Cela dit, la ville côtière n’inspire pas que des sentiments funestes. Elle sert par exemple aussi de décor à l’une des séries télévisées les plus populaires outre-Atlantique,  » L World « . Ou les déboires en tranche d’une bande de copines homos habitant corps et âme la localité. Et quand bien même le désespoir coulerait une chape de plomb sur tout le district, il restera toujours des poches de liberté. Comme l’illustre l’éclosion inattendue du krumping, cette danse hybride mêlant mouvements hip-hop et chorégraphies tribales. Une explosion corporelle révélée par les images survitaminées de David Lachapelle dans  » Rize « . Filmant au plus près les corps en transe, le photographe montre avec une rare émotion comment ces jeunes des ghettos de L.A., ne pouvant compter que sur eux-mêmes, ont trouvé dans la danse une échappatoire aux gangs (qui s’abreuvent eux de rap saturé de testostérone) et un exutoire aux frustrations quotidiennes.

Un avant-goût du futur

Ce coup de projecteur est-il si surprenant ? Oui et non. Los Angeles n’a jamais vraiment cherché à être à la page.

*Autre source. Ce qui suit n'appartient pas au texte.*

-- ==== Sys2Proof/Laws/Scan.lean ====
section
/-! SUPPORT. The SCAN unit: what its tables hold, what a load leaves and that it completes, what the lookups and the checks answer
(rules R140 to R157). -/

namespace Sys2Proof.Machine

/-! ## Marks and tables -/

/-- The pattern test is the pattern (rule R93). -/
theorem markAtOffset_iff (m : Memory) (isMark : Byte → Bool) (j : Nat) :
    markAtOffset m isMark j = true ↔
      m.read j = 0xA1 ∧ m.read (j + 1) = 0xA1 ∧ m.read (j + 2) = 0xA1 ∧ isMark (m.read (j + 3)) = true := by
  simp [markAtOffset, and_assoc]

theorem markedAt_iff (m : Memory) (j : Nat) (b : Byte) :
    markedAt m j b ↔ m.read j = 0xA1 ∧ m.read (j + 1) = 0xA1 ∧ m.read (j + 2) = 0xA1 ∧ m.read (j + 3) = b := by
  constructor
  · intro h
    exact ⟨h 0 _ rfl, h 1 _ rfl, h 2 _ rfl, h 3 _ rfl⟩
  · rintro ⟨h0, h1, h2, h3⟩ k x hk
    match k with
    | 0 => simpa using h0.trans (by simpa using hk)
    | 1 => simpa using h1.trans (by simpa using hk)
    | 2 => simpa using h2.trans (by simpa using hk)
    | 3 => simpa using h3.trans (by simpa using hk)
    | k + 4 => simp at hk

theorem dataMark_iff (m : Memory) (j : Nat) :
    markAtOffset m isDataMark j = true ↔ markedAt m j 0xFB ∨ markedAt m j 0xF8 := by
  rw [markAtOffset_iff, markedAt_iff, markedAt_iff]
  simp only [isDataMark, Bool.or_eq_true, beq_iff_eq]
  tauto

/-- Rule R145. -/
theorem damLookup_spec (c : Cache) (o : Nat) : c.firstDataMark o (damLookup c o) := by
  unfold damLookup
  cases h : firstFrom (markAtOffset c.trk isDataMark) (c.len - 3 - o) o with
  | none =>
    intro j h1 h2
    have := firstFrom_none h j h1 (by omega)
    rw [← not_or, ← dataMark_iff, this]
    simp
  | some q =>
    obtain ⟨h1, h2, h3, h4⟩ := firstFrom_some h
    show o + 3 ≤ q + 3 ∧ q + 3 < c.len ∧ _ ∧ ∀ j, o ≤ j → j + 3 < q + 3 → _
    refine ⟨by omega, by omega, by simpa using (dataMark_iff _ _).mp h3, fun j h5 h6 => ?_⟩
    have := h4 j h5 (by omega)
    rw [← not_or, ← dataMark_iff, this]
    simp

/-- A data mark found lies after the offset it was looked for from. -/
theorem damLookup_ge {c : Cache} {o d : Nat} (h : damLookup c o = some d) : o + 3 ≤ d ∧ d < c.len := by
  have := damLookup_spec c o
  rw [h] at this
  exact ⟨this.1, this.2.1⟩

theorem pointerOffset_eq (c : Cache) (i : Fin 128) : pointerOffset c i =
    ((c.trk.read (2 * i.val)).toNat + 256 * (c.trk.read (2 * i.val + 1)).toNat &&& 0x7FFF) := by
  unfold pointerOffset le16
  rw [show 0x7FFF = 2 ^ 15 - 1 from rfl, Nat.and_two_pow_sub_one_eq_mod]

theorem tablesOf_idam (c : Cache) (i : Fin 128) :
    (tablesOf c).idam[i] = if slotValid c (pointerOffset c i) then pointerOffset c i else 0 := tableOf_get _ _

theorem tablesOf_dam (c : Cache) (i : Fin 128) :
    (tablesOf c).dam[i] = if slotValid c (pointerOffset c i) then damLookup c (pointerOffset c i) else none := tableOf_get _ _

theorem slotValid_iff (c : Cache) (off : Nat) : slotValid c off = true ↔ 256 + c.pfx ≤ off ∧ off + 6 < c.len := by
  unfold slotValid dmkTable
  rw [Bool.and_eq_true, decide_eq_true_iff, decide_eq_true_iff]

/-- Rules R143, R144. -/
theorem tablesOf_spec (c : Cache) : (tablesOf c).tablesOfPointers := fun i => by
  show if 256 + c.pfx ≤ _ ∧ _ < c.len then _ else _
  rw [show ((tablesOf c).trk.read (2 * i.val)).toNat + 256 * ((tablesOf c).trk.read (2 * i.val + 1)).toNat &&& 0x7FFF
    = pointerOffset c i from (pointerOffset_eq c i).symm, tablesOf_idam, tablesOf_dam]
  by_cases h : slotValid c (pointerOffset c i) = true
  · rw [if_pos ((slotValid_iff _ _).mp h), if_pos h, if_pos h]
    exact ⟨rfl, damLookup_spec c _⟩
  · rw [if_neg (fun h' => h ((slotValid_iff _ _).mpr h')), if_neg h, if_neg h]
    exact ⟨rfl, rfl⟩

theorem slotFits_of {c : Cache} {i : Fin 128} (h : c.idam[i] ≠ 0 → c.pfx ≤ c.idam[i] ∧ c.idam[i] + 6 < c.len ∧
    ∀ d, c.dam[i] = some d → c.idam[i] ≤ d) : c.slotFits i = true := by
  unfold Cache.slotFits
  by_cases h0 : c.idam[i] = 0
  · simp only [h0, beq_self_eq_true, Bool.true_or]
  · obtain ⟨h1, h2, h3⟩ := h h0
    cases hd : c.dam[i] with
    | none =>
      simp only [Bool.or_eq_true, beq_iff_eq, Bool.and_eq_true, decide_eq_true_eq, and_true]
      exact .inr ⟨h1, h2⟩
    | some d =>
      simp only [Bool.or_eq_true, beq_iff_eq, Bool.and_eq_true, decide_eq_true_eq]
      exact .inr ⟨⟨h1, h2⟩, h3 d hd⟩

theorem slotFits_elim {c : Cache} {i : Fin 128} (h : c.slotFits i = true) (h0 : c.idam[i] ≠ 0) :
    c.pfx ≤ c.idam[i] ∧ c.idam[i] + 6 < c.len ∧ ∀ d, c.dam[i] = some d → c.idam[i] ≤ d := by
  unfold Cache.slotFits at h
  cases hd : c.dam[i] with
  | none =>
    simp only [hd, Bool.or_eq_true, beq_iff_eq, h0, false_or, Bool.and_eq_true, decide_eq_true_eq, Bool.and_true] at h
    exact ⟨h.1, h.2, fun d e => by cases e⟩
  | some d =>
    simp only [hd, Bool.or_eq_true, beq_iff_eq, h0, false_or, Bool.and_eq_true, decide_eq_true_eq] at h
    exact ⟨h.1.1, h.1.2, fun d' e => by cases e; exact h.2⟩

theorem tablesFit_iff (c : Cache) : c.tablesFit = true ↔ ∀ i, c.slotFits i = true := by
  simp [Cache.tablesFit]

/-- Tables made from pointers fit, since their slots are valid. -/
theorem tablesOf_fit (c : Cache) : (tablesOf c).tablesFit = true := by
  rw [tablesFit_iff]
  intro i
  apply slotFits_of
  rw [tablesOf_idam, tablesOf_dam]
  split
  · rename_i h
    intro _
    have := (slotValid_iff _ _).mp h
    exact ⟨by show c.pfx ≤ _; omega, this.2, fun d hd => by have := damLookup_ge hd; omega⟩
  · exact fun h => absurd rfl h

theorem emptyTables_fit {c : Cache} (h : c.idam = emptyIdam) : c.tablesFit = true := by
  rw [tablesFit_iff]
  intro i
  apply slotFits_of
  rw [h, emptyIdam_get]
  exact fun h => absurd rfl h

/-! ## Loading -/

/-- What a load may change: the cache, the DEC unit, the flux block and the traffic. -/
def LoadFrame (s u : State) : Prop :=
  u = { s with cache := u.cache, dec := u.dec, flux := u.flux, fluxLen := u.fluxLen, events := u.events }

/-- What a load that answers leaves in the cache. -/
structure Loaded (d : Fin 4) (side : Bool) (track : Byte) (ok : Bool) (u : State) : Prop where
  named : ok = true → u.cache.id = some ⟨d, side, track⟩ ∧ u.cache.tablesFit = true
  failed : ok = false → u.cache.id = none ∧ u.cache.idam = emptyIdam ∧ u.cache.dam = emptyDam

theorem forgetTrack_frame (s : State) : LoadFrame s (forgetTrack s) := rfl

/-- The layout of a decoded track fits its tables. -/
theorem layout_fit {pre : Nat} {s0 t : State} (h : LoopInv s0 t) (hl : Layout pre t) (hp : pre ≤ 256) :
    (endDecode pre t).cache.tablesFit = true := by
  rw [tablesFit_iff]
  intro i
  apply slotFits_of
  show t.cache.idam[i] ≠ 0 → pre ≤ t.cache.idam[i] ∧ t.cache.idam[i] + 6 < t.dec.wp ∧ ∀ d, t.cache.dam[i] = some d → _ ≤ d
  intro h0
  by_cases hi : i.val < t.dec.n
  · have h1 := hl.id i hi
    exact ⟨by omega, by omega, fun d hd => by have := hl.data i d hi hd; show t.cache.idam[i] ≤ d; omega⟩
  · exact absurd (h.empty i (by omega)).1 h0

theorem decode_frame {s t : State} {side : Bool} {mode : Encoding} {pfx : Nat} (h : LoopInv (startDecode side mode s) t) :
    endDecode pfx t = { s with
      cache := { s.cache with trk := t.cache.trk, idam := t.cache.idam, dam := t.cache.dam, len := t.dec.wp, pfx := pfx }
      dec := t.dec } := by
  unfold endDecode
  conv_lhs => rw [h.frame]
  rfl

/-- Either decoding of a side completes, changes only the cache and the DEC unit, and leaves tables that fit. -/
theorem decode_spec (e : Encoding) (side : Bool) (s : State) :
    ∃ u, (if e = .mfm then decodeTrack side s else decodeFmTrack side s) = .ok u ∧
      u = { s with cache := u.cache, dec := u.dec } ∧ u.cache.id = s.cache.id ∧ u.cache.tablesFit = true := by
  cases e
  · obtain ⟨t, h1, -, h2, h3, -, -⟩ := decodeTrack_fields side s
    exact ⟨_, h1, by rw [decode_frame h2], by rw [decode_frame h2], layout_fit h2 h3 (by omega)⟩
  · obtain ⟨t, h1, -, h2, h3, -, -⟩ := decodeFmTrack_fields side s
    exact ⟨_, h1, by rw [decode_frame h2], by rw [decode_frame h2], layout_fit h2 h3 (by omega)⟩

/-- A DMK load completes (rule R141). -/
theorem loadDmk_spec (d : Fin 4) (side : Bool) (track : Byte) (s : State) (hid : s.cache.id = none)
    (ht : s.cache.idam = emptyIdam) (hm : s.cache.dam = emptyDam) :
    ∃ ok u, loadDmk d side track s = .ok (ok, u) ∧ LoadFrame s u ∧ Loaded d side track ok u := by
  unfold loadDmk
  simp only
  split
  · exact ⟨_, _, rfl, rfl, ⟨nofun, fun _ => ⟨hid, ht, hm⟩⟩⟩
  · rename_i hb
    split
    · unfold dmkTables
      simp only [bind, Except.bind]
      rw [if_pos (Nat.le_of_not_lt fun h => hb (.inr (.inr (.inr (.inl h)))))]
      exact ⟨_, _, rfl, rfl, ⟨fun _ => ⟨rfl, tablesOf_fit _⟩, nofun⟩⟩
    · exact ⟨_, _, rfl, rfl, ⟨nofun, fun _ => ⟨hid, ht, hm⟩⟩⟩

/-- An HFE load completes unless the look-up table is malformed (rules R136, R141, R252). -/
theorem loadHfe_spec (d : Fin 4) (side : Bool) (track : Byte) (s : State) (hid : s.cache.id = none)
    (ht : s.cache.idam = emptyIdam) (hm : s.cache.dam = emptyDam) (hf : s.drives[d].format = .hfe) :
    (loadable s d track = true → ∃ ok u, loadHfe d side track s = .ok (ok, u) ∧ LoadFrame s u ∧ Loaded d side track ok u) ∧
    (loadable s d track = false → loadHfe d side track s = .error .malformedLut) := by
  unfold loadHfe loadable
  simp only [hf]
  by_cases h1 : s.drives[d].tracks ≤ track.toNat
  · simp only [h1, if_true, decide_true, Bool.or_true, Bool.true_or]
    exact ⟨fun _ => ⟨_, _, rfl, rfl, ⟨nofun, fun _ => ⟨hid, ht, hm⟩⟩⟩, nofun⟩
  · simp only [h1, if_false, decide_false, bne_self_eq_false, Bool.or_false, Bool.false_or]
    cases hl : s.drives[d].lut[track.toNat]? with
    | none => exact ⟨nofun, fun _ => rfl⟩
    | some e =>
      obtain ⟨blk, len⟩ := e
      simp only
      by_cases h2 : (fileAt s s.drives[d].handle).down = true
      · simp only [h2, if_true, Bool.true_or]
        exact ⟨fun _ => ⟨_, _, rfl, rfl, ⟨nofun, fun _ => ⟨hid, ht, hm⟩⟩⟩, nofun⟩
      · simp only [h2, Bool.false_or, if_false, Bool.false_eq_true]
        by_cases h3 : imageHas s s.drives[d].handle (blk * 512) len = true
        · simp only [h3, if_true]
          refine ⟨fun _ => ?_, nofun⟩
          obtain ⟨u, e1, e2, e3, e4⟩ := decode_spec s.drives[d].encoding side
            { s with flux := Memory.copy [] 0 (fileAt s s.drives[d].handle).bytes (blk * 512) len, fluxLen := len
                     events := .imgRead s.drives[d].handle (blk * 512) len :: s.events }
          refine ⟨true, nameTrack d side track { u with flux := [], fluxLen := 0 }, ?_, ?_, ⟨fun _ => ⟨rfl, e4⟩, nofun⟩⟩
          · by_cases he : s.drives[d].encoding = .mfm
            · simp only [if_pos he] at e1 ⊢
              simp only [e1, bind, Except.bind]
            · simp only [if_neg he] at e1 ⊢
              simp only [e1, bind, Except.bind]
          · unfold LoadFrame nameTrack
            rw [e2]
        · simp only [h3, Bool.false_eq_true, if_false]
          exact ⟨nofun, fun _ => trivial⟩

/-- `SCAN.LOAD` completes exactly where the image can be read, and changes only what a load may change (rule R141). -/
theorem loadTrack_spec (d : Fin 4) (side : Bool) (track : Byte) (s : State) :
    (loadable s d track = true → ∃ ok u, loadTrack d side track s = .ok (ok, u) ∧ LoadFrame s u ∧ Loaded d side track ok u) ∧
    (loadable s d track = false → loadTrack d side track s = .error .malformedLut) := by
  unfold loadTrack
  cases hf : s.drives[d].format with
  | none =>
    refine ⟨fun _ => ⟨_, _, rfl, rfl, ⟨nofun, fun _ => ⟨rfl, rfl, rfl⟩⟩⟩, fun h => ?_⟩
    simp only [loadable, hf, show (Format.none != Format.hfe) = true from rfl, Bool.true_or] at h
    cases h
  | dmk =>
    refine ⟨fun _ => ?_, fun h => ?_⟩
    · obtain ⟨ok, u, e1, e2, e3⟩ := loadDmk_spec d side track (forgetTrack s) rfl rfl rfl
      exact ⟨ok, u, e1, e2, e3⟩
    · simp only [loadable, hf, show (Format.dmk != Format.hfe) = true from rfl, Bool.true_or] at h
      cases h
  | hfe =>
    obtain ⟨h1, h2⟩ := loadHfe_spec d side track (forgetTrack s) rfl rfl rfl hf
    exact ⟨fun h => h1 h, fun h => h2 h⟩

/-- `SCAN.ENSURE` (rule R142). -/
theorem ensureTrack_spec {d : Fin 4} {side : Bool} {track : Byte} {s : State} (h : ensureReady s d side track = true) :
    ∃ ok u, ensureTrack d side track s = .ok (ok, u) ∧ LoadFrame s u ∧
      (ok = true → u.cache.id = some ⟨d, side, track⟩) ∧ (lookupReady s d side track = true → ok = true → u.cache.tablesFit = true) := by
  unfold ensureTrack
  by_cases hid : s.cache.id = some ⟨d, side, track⟩
  · rw [if_pos hid]
    refine ⟨_, _, rfl, rfl, fun _ => hid, fun hl _ => ?_⟩
    unfold lookupReady at hl
    rwa [if_pos hid] at hl
  · rw [if_neg hid]
    have hl : loadable s d track = true := by
      unfold ensureReady at h
      simpa [hid] using h
    obtain ⟨ok, u, e1, e2, e3⟩ := (loadTrack_spec d side track s).1 hl
    exact ⟨ok, u, e1, e2, fun h => (e3.named h).1, fun _ h => (e3.named h).2⟩

/-- A state from which a sector can be looked up is one from which its track can be ensured. -/
theorem ensureReady_of_lookupReady {d : Fin 4} {side : Bool} {track : Byte} {s : State} (h : lookupReady s d side track = true) :
    ensureReady s d side track = true := by
  unfold lookupReady at h
  unfold ensureReady
  by_cases hid : s.cache.id = some ⟨d, side, track⟩
  · simp [hid]
  · rw [if_neg hid] at h
    simp [h]

end Sys2Proof.Machine
end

La ville est bien sortie de l’ombre ici et là, mais uniquement quand les préoccupations de ses acteurs rencontraient l’air du temps. Ce fut le cas pendant la période hippie dans les années 1970. Ce l’est à nouveau aujourd’hui. Presque pour des raisons similaires d’ailleurs. Car ce qui fascinait à l’époque comme aujourd’hui les faiseurs de tendances, c’est la brise contestataire qui balaie en permanence cette ville tournée vers le présent et l’avenir plus que vers le passé. Cette vague libertaire, qui s’exprime aussi bien par la violence que la trivialité ou l’humour, imprègne la littérature du sérail, représentée par des auteurs comme John Fante, James Ellroy ou Bret Easton Ellis, et plus significativement encore tous les arts plastiques. A ce propos, l’exposition en cours au centre Pompidou (*), à Paris, tombe à pic pour remettre les pendules à l’heure. En dressant le panorama de l’activité artistique à L.A. entre 1955 et 1985, cette rétrospective nous plonge dans un fabuleux bouillon expérimental. L’audace qui transpire des assemblages (Berman, Kauffman…), des installations (McCarthy, Leavitt ou Shaw) ou des peintures (David Hockney ou Ed Ruscha, encore lui) ferait presque passer les performances en vogue aujourd’hui pour des enfantillages. Les clés du succès actuel se trouvent déjà là, au milieu de cette fièvre créatrice échappant aux circuits traditionnels de l’art, car trop radicale, trop avant-gardiste, trop éclatée.  » Los Angeles est une force alternative à New York, un lieu de bouillonnement et de multiplicité artistique « , peut-on lire dans l’introduction à l’exposition. La scène culturelle bat au rythme de la ville, ce magma complexe, dense, métissé et imprévisible. Ce qui fait de L.A. une fenêtre ouverte sur le monde de demain…

(*) Los Angeles 1955-1985, centre Pompidou, à Paris. Jusqu’au 17 juillet prochain. Fermé les mardis.